For many cellular activities including escaping from toxins or acquiring nutrition, mobility is of significant importance. To mimic and study cellular motion, many strategies have been proposed. However, most reported motile systems cannot be applied to biological environments as either the moving objects or the environment media is not biocompatible, which confines their further applications. In this thesis, droplet-based cell-mimics were produced, of which the ability to acquire mobility and act as micro-reactors were separately demonstrated, shedding light in applying these cell-mimics to target delivery.

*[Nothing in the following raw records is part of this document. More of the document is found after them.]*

@[simp] theorem Core.goOn_g (c : Core) (t : Nat) (pc : W32) : (c.goOn t pc).g = c.g := by unfold Core.goOn Core.toHalt; dsimp only; split <;> rfl
@[simp] theorem Core.goOn_fz (c : Core) (t : Nat) (pc : W32) : (c.goOn t pc).fz = c.fz := by unfold Core.goOn Core.toHalt; dsimp only; split <;> rfl
@[simp] theorem Core.goOn_fn (c : Core) (t : Nat) (pc : W32) : (c.goOn t pc).fn = c.fn := by unfold Core.goOn Core.toHalt; dsimp only; split <;> rfl
@[simp] theorem Core.goOn_fc (c : Core) (t : Nat) (pc : W32) : (c.goOn t pc).fc = c.fc := by unfold Core.goOn Core.toHalt; dsimp only; split <;> rfl
@[simp] theorem Core.goOn_fv (c : Core) (t : Nat) (pc : W32) : (c.goOn t pc).fv = c.fv := by unfold Core.goOn Core.toHalt; dsimp only; split <;> rfl
@[simp] theorem Core.goOn_stack (c : Core) (t : Nat) (pc : W32) : (c.goOn t pc).stack = c.stack := by unfold Core.goOn Core.toHalt; dsimp only; split <;> rfl
@[simp] theorem Core.goOn_openGrp (c : Core) (t : Nat) (pc : W32) : (c.goOn t pc).openGrp = c.openGrp := by unfold Core.goOn Core.toHalt; dsimp only; split <;> rfl
@[simp] theorem Core.goOn_groups (c : Core) (t : Nat) (pc : W32) : (c.goOn t pc).groups = c.groups := by unfold Core.goOn Core.toHalt; dsimp only; split <;> rfl
@[simp] theorem Core.goOn_xferEnd (c : Core) (t : Nat) (pc : W32) : (c.goOn t pc).xferEnd = c.xferEnd := by unfold Core.goOn Core.toHalt; dsimp only; split <;> rfl
@[simp] theorem Core.goOn_ticket (c : Core) (t : Nat) (pc : W32) : (c.goOn t pc).ticket = c.ticket := by unfold Core.goOn Core.toHalt; dsimp only; split <;> rfl
@[simp] theorem Core.goOn_done (c : Core) (t : Nat) (pc : W32) : (c.goOn t pc).done = c.done := by unfold Core.goOn Core.toHalt; dsimp only; split <;> rfl
@[simp] theorem Core.goOn_drds (c : Core) (t : Nat) (pc : W32) : (c.goOn t pc).drds = c.drds := by unfold Core.goOn Core.toHalt; dsimp only; split <;> rfl
@[simp] theorem Core.goOn_cause (c : Core) (t : Nat) (pc : W32) : (c.goOn t pc).cause = c.cause := by unfold Core.goOn Core.toHalt; dsimp only; split <;> rfl
@[simp] theorem Core.goOn_info (c : Core) (t : Nat) (pc : W32) : (c.goOn t pc).info = c.info := by unfold Core.goOn Core.toHalt; dsimp only; split <;> rfl
@[simp] theorem Core.goOn_drdTimeout (c : Core) (t : Nat) (pc : W32) : (c.goOn t pc).drdTimeout = c.drdTimeout := by unfold Core.goOn Core.toHalt; dsimp only; split <;> rfl
@[simp] theorem Core.goOn_hostWrErr (c : Core) (t : Nat) (pc : W32) : (c.goOn t pc).hostWrErr = c.hostWrErr := by unfold Core.goOn Core.toHalt; dsimp only; split <;> rfl
@[simp] theorem Core.goOn_waitTrap (c : Core) (t : Nat) (pc : W32) : (c.goOn t pc).waitTrap = c.waitTrap := by unfold Core.goOn Core.toHalt; dsimp only; split <;> rfl
@[simp] theorem Core.goOn_startPc (c : Core) (t : Nat) (pc : W32) : (c.goOn t pc).startPc = c.startPc := by unfold Core.goOn Core.toHalt; dsimp only; split <;> rfl
@[simp] theorem Core.goOn_h2c (c : Core) (t : Nat) (pc : W32) : (c.goOn t pc).h2c = c.h2c := by unfold Core.goOn Core.toHalt; dsimp only; split <;> rfl
@[simp] theorem Core.goOn_h2cCount (c : Core) (t : Nat) (pc : W32) : (c.goOn t pc).h2cCount = c.h2cCount := by unfold Core.goOn Core.toHalt; dsimp only; split <;> rfl
@[simp] theorem Core.goOn_h2cFull (c : Core) (t : Nat) (pc : W32) : (c.goOn t pc).h2cFull = c.h2cFull := by unfold Core.goOn Core.toHalt; dsimp only; split <;> rfl
@[simp] theorem Core.goOn_h2cErr (c : Core) (t : Nat) (pc : W32) : (c.goOn t pc).h2cErr = c.h2cErr := by unfold Core.goOn Core.toHalt; dsimp only; split <;> rfl
@[simp] theorem Core.goOn_c2h (c : Core) (t : Nat) (pc : W32) : (c.goOn t pc).c2h = c.c2h := by unfold Core.goOn Core.toHalt; dsimp only; split <;> rfl
@[simp] theorem Core.goOn_c2hCount (c : Core) (t : Nat) (pc : W32) : (c.goOn t pc).c2hCount = c.c2hCount := by unfold Core.goOn Core.toHalt; dsimp only; split <;> rfl
@[simp] theorem Core.goOn_c2hFull (c : Core) (t : Nat) (pc : W32) : (c.goOn t pc).c2hFull = c.c2hFull := by unfold Core.goOn Core.toHalt; dsimp only; split <;> rfl
@[simp] theorem Core.goOn_imem (c : Core) (t : Nat) (pc : W32) : (c.goOn t pc).imem = c.imem := by unfold Core.goOn Core.toHalt; dsimp only; split <;> rfl
@[simp] theorem Core.goOn_dmem (c : Core) (t : Nat) (pc : W32) : (c.goOn t pc).dmem = c.dmem := by unfold Core.goOn Core.toHalt; dsimp only; split <;> rfl

end Sys2Proof.Machine
end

Firstly, a polyethylene glycol/dextran aqueous two-phase system and liposomes were used to produce liposome-stabilized droplets, i.e., droplet-based cell-mimics. The morphology and stability of these droplets were then studied systematically. It shows that liposomes locate at the droplet surface to form a coating preventing droplet coalescence. The stability of emulsion droplets are both influenced by liposome concentration and size, and higher concentration/larger size leads to better stability.
Secondly, a polymer gradient was introduced to the emulsion, which led to a concomitant interfacial tension gradient, inducing the Marangoni effect. Propelled by the Marangoni flow, droplets can achieve directional movement with the desorption of liposomes from droplet surface. These phenomena were explained by theoretical analysis.
Finally, photo-responsive liposomes were incorporated into the emulsion system to achieve the controllable release of substrate molecules from liposome lumen to droplet lumen, which enables the enzymatic reactions to occur in a controllable way within droplets. This result proves that the emulsion droplets hold the potential to work as functional carriers for biomolecules.